Kasus yang menyeret nama Indra Iskandar dihentikan misalnya, kata Budi, setelah Sekjen DPR RI tersebut memenangkan gugatan praperadilan. Putusan itu dinilai menggugurkan dasar formil penyidikan yang sebelumnya dilakukan KPK.
“Ketika permohonan praperadilan dari pihak Indra Iskandar dikabulkan, terdapat aspek formil yang dianggap tidak terpenuhi dalam proses penyidikan.

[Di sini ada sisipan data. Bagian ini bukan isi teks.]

/-- The first check of Table 12-5 that a plan fails. -/
def Sys.planCheck (p : Plan) (ok : Bool) (s : Sys) : Option Word :=
  let live := s.ocs.plans.filter fun x => !x.ended
  let ports := p.entries.map fun e => e.port
  if !ok then some ocsDesc
  else if !ports.all (fun q => s.configured q.toNat) || ports.eraseDups.length != ports.length then some ocsPort
  else if live.any (fun x => x.entries.any fun e => ports.contains e.port) then some ocsPort
  else if s.clk.valid && !s.drainInTime p then some ocsLate
  else if p.reflip + p.lead < s.fwd.drainUs + 1000 then some ocsDesc
  else if live.any (fun x => x.id == p.id) then some ocsState
  else if 8 ≤ live.length then some ocsFull
  else none

/-- The oldest ended plan gives its place to a new one when all 8 are taken (12 R395). -/
def dropEnded : List Plan → List Plan
  | [] => []
  | p :: r => if p.ended then r else p :: dropEnded r

/-- PLAN_SUBMIT: the plan is read and checked during execution; one accepted without a valid time is HELD. -/
def planSubmit (path : Path) (cmd : Word) (handle : Word) (len : Nat) (st : Stores) (dma : Dma) (s : Sys) : Sys :=
  let s1 := s.accept .ocs path cmd []
  match s1.region path handle len with
  | .error e => s1.failed .ocs path e
  | .ok b =>
    match regionRead st path b len dma with
    | .error _ => s1.failedDma .ocs path b.dAddr
    | .ok data =>
      let r := Plan.of data
      let p := { r.1 with
        num := s1.ocs.accepted, wsExt := s1.nextTime r.1.ws, st := if s1.clk.valid then .pending else .held }
      match s1.planCheck p (r.2 && len == 32 + 16 * p.entries.length) with
      | some c => s1.failed .ocs path c
      | none =>
        (s1.modOcs fun o =>
          { o with
            accepted := o.accepted + 1, plans := (if o.plans.length < 8 then o.plans else dropEnded o.plans) ++ [p] }).done
          .ocs path []

/-- A plan that has not ended. -/
def Sys.livePlan (id : Word) (s : Sys) : Option Plan := s.ocs.plans.find? fun p => p.id == id && !p.ended

/-- A plan, named by its place among those accepted, put through `f`: a kept plan of the same PLANID stays as it is. -/
def Sys.modPlan (num : Nat) (f : Plan → Plan) (s : Sys) : Sys :=
  s.modOcs fun o => { o with plans := o.plans.map fun p => if p.num == num then f p else p }

/-- DEMAND_READ: the snapshot goes to a region (12 R394). -/
def demandRead (path : Path) (cmd : Word) (handle : Word) (ok : Bool) (m : Stores × Sys) : Stores × Sys :=
  let s1 := m.2.accept .ocs path cmd []
  match s1.region path handle 32768 with
  | .error e => (m.1, s1.failed .ocs path e)
  | .ok b =>
    let data := (List.range 4096).flatMap fun i => toBe 8 (getD s1.ocs.snapshot i 0)
    match regionWrite path b data ok (m.1, s1) with
    | .error _ => (m.1, s1.failedDma .ocs path b.dAddr)
    | .ok t => (t.1, t.2.done .ocs path [(0, s1.ocs.snap)])

/-- A write of CMD of the circuit command object (12 R394). -/
def ocsCmd (path : Path) (cmd : Word) (dma : Dma) (m : Stores × Sys) : Except Word (Stores × Sys) :=
  let s := m.2
  let sl := s.slot .ocs path
  if sl.busy then .error tblBusy
  else if fld cmd 23 0 ≠ 0 then .error mgtReserved
  else
    match fld cmd 31 24 with
    | 1 => .ok (m.1, planSubmit path cmd (sl.arg 0) (sl.arg 1).toNat m.1 dma s)
    | 2 =>
      match s.livePlan (sl.arg 0) with
      | some p =>
        if p.st = .held ∨ p.st = .pending then
          .ok (m.1, ((s.accept .ocs path cmd []).modPlan p.num fun x => { x with st := .cancelled }).done .ocs path [])
        else .error ocsState
      | none => .error ocsState
    | 3 => .ok (demandRead path cmd (sl.arg 0) (dma != .failed) m)
    | _ => .error mgtReserved

/-- A circuit command of a row. -/
def ocsReq (path : Path) (op : Nat) (args : List (Nat × Word)) (dma : Dma) (m : Stores × Sys) : Stores × Sys :=
  requestM path 0x2042 0 0 (fun t => ocsCmd path (BitVec.ofNat 32 (op * 2 ^ 24)) dma (t.1, t.2.setArgs .ocs path args)) m

/-- PLAN_SUBMIT (R385). -/
def execPlanSubmit (path : Path) (handle length : Word) (host : Dma) (s : State) : Host.Outcome State Fault Refusal :=
  .next (s.onMach (ocsReq path 1 [(0, handle), (1, length)] host))

/-- PLAN_CANCEL (R393). -/
def execPlanCancel (path : Path) (planId : Word) (s : State) : Host.Outcome State Fault Refusal :=
  .next (s.onMach (ocsReq path 2 [(0, planId)] .failed))

/-- DEMAND_READ (R394). -/
def execDemandRead (path : Path) (handle : Word) (hostOk : Bool) (s : State) : Host.Outcome State Fault Refusal :=
  .next (s.onMach (ocsReq path 3 [(0, handle)] (if hostOk then .data [] else .failed)))

/-! ## The change sequence (12 R387-R392) -/

/-- A fault of a plan: its PLANID is in the detail of the log record (20 Table 20-10). -/
def Sys.planFault (p : Plan) (code : Word) (port : Nat) (s : Sys) : Sys :=
  (s.modPlan p.num fun p => { p with cause := if p.cause = 0 then code else p.cause }).fault code
    (if port = 0 then 20 else port / 64) port false [0, 0, p.id]

/-- A plan is MISSED: nothing changes. -/
def Sys.planMissed (p : Plan) (s : Sys) : Sys :=
  (s.planFault p faultOcsMissed 0).modPlan p.num fun x => { x with st := .missed }

/-- The time-valid flag has become set: check 4 is made for every HELD plan, from now (12 R385). -/
def Sys.plansValid (s : Sys) : Sys :=
  s.ocs.plans.foldl
    (fun t p =>
      if p.st = .held then
        let q := { p with wsExt := t.nextTime p.ws }
        if t.drainInTime q then t.modPlan p.num fun _ => { q with st := .pending } else t.planMissed p
      else t)
    s

/-- Drain at D. -/
def Sys.runDrain (p : Plan) (s : Sys) : Sys :=
  if p.st ≠ .pending ∨ s.fwd.epoch = p.epoch ∨ s.verState p.epoch ≠ 1 then s.planMissed p
  else
    let t := p.entries.foldl
      (fun t e =>
        let q := e.port.toNat
        ((t.leaveUp q).modPort q fun x => { x with st := .draining, drain := none, warm := none, planned := true }).hwLost q
          false)
      s
    (t.modFwd fun f => { f with epoch := p.epoch }).modPlan p.num fun x => { x with st := .draining, tdrain := t.now }

/-- Move at WS. -/
def Sys.runMove (p : Plan) (s : Sys) : Sys :=
  let t := p.entries.foldl
    (fun t e =>
      let q := e.port.toNat
      let c : Cabling := getD t.nv.cabling q {}
      let u := t.modNv fun n =>
        { n with
          dir := put n.dir q e.dir
          cabling := put n.cabling q
            { c with
              dtype := e.peer.dtype, plane := e.peer.plane, group := e.peer.group, index := e.peer.index
              pport := e.peer.pport, egei := if e.peer.dtype = 3 then c.egei else 0 } }
      (u.jrnl.jrnl).modPort q fun x =>
        { x with
          st := .training, dark := true, trained := false, active := 0, warm := none, retryAt := none, attempts := 0
          mismatches := 0, peerSeen := false })
    s
  t.modPlan p.num fun x => { x with st := .moving }

/-- Rejoin at WE: entries without a direction are complete, the others train. -/
def Sys.runRejoin (p : Plan) (s : Sys) : Sys :=
  let t := p.entries.foldl
    (fun t e => if e.dir = 2 then t else t.modPort e.port.toNat fun x => { x with dark := false }) s
  t.modPlan p.num fun x =>
    { x with st := .rejoining, entries := x.entries.map fun e => { e with complete := e.dir == 2 } }

/-- Reflip at R: to the other version when it is ACTIVE, else the epoch stays and the plan has FAILED. -/
def Sys.runReflip (p : Plan) (s : Sys) : Sys :=
  if s.verState (!p.epoch) = 1 then
    ((s.modFwd fun f => { f with epoch := !p.epoch }).modPlan p.num fun x =>
        { x with reflipRun := true, treflip := s.now }).planSettle
  else
    (s.modPlan p.num fun x => { x with kept := true, treflip := s.now, st := .failed }).planFault p faultOcsReflip 0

Kondisi tersebut menyebabkan penyidikan gugur sehingga KPK menerbitkan SP3,” ujar Budi di Gedung Merah Putih KPK, Jakarta, Selasa (04/07/2026).
Nasib serupa, kata Budi lagi, terjadi pada perkara yang melibatkan Wakil Menteri Hukum Edward Omar Sharif Hiariej bersama dua asisten pribadinya, Yosi Andika Mulyadi dan Yogi Arie Rukmana. KPK menghentikan penyidikan setelah ketiganya juga memenangkan praperadilan.
Di sisi lain, kata Budi, tiga perkara lainnya dihentikan karena tersangka telah meninggal dunia. Mereka adalah Ketua DPRD Jawa Timur periode 2019–2024 Kusnadi, pemilik sekaligus Direktur PT Loco Montrado Siman Bahar alias Bong Kin Phin, serta mantan Bupati Banjarnegara periode 2017–2021 Budhi Sarwono.
Data penghentian enam perkara itu, ungkap Budi, terungkap setelah Dewan Pengawas KPK dalam konferensi pers mengumumkan bahwa sepanjang semester I 2026 lembaga antirasuah itu telah menerbitkan enam SP3.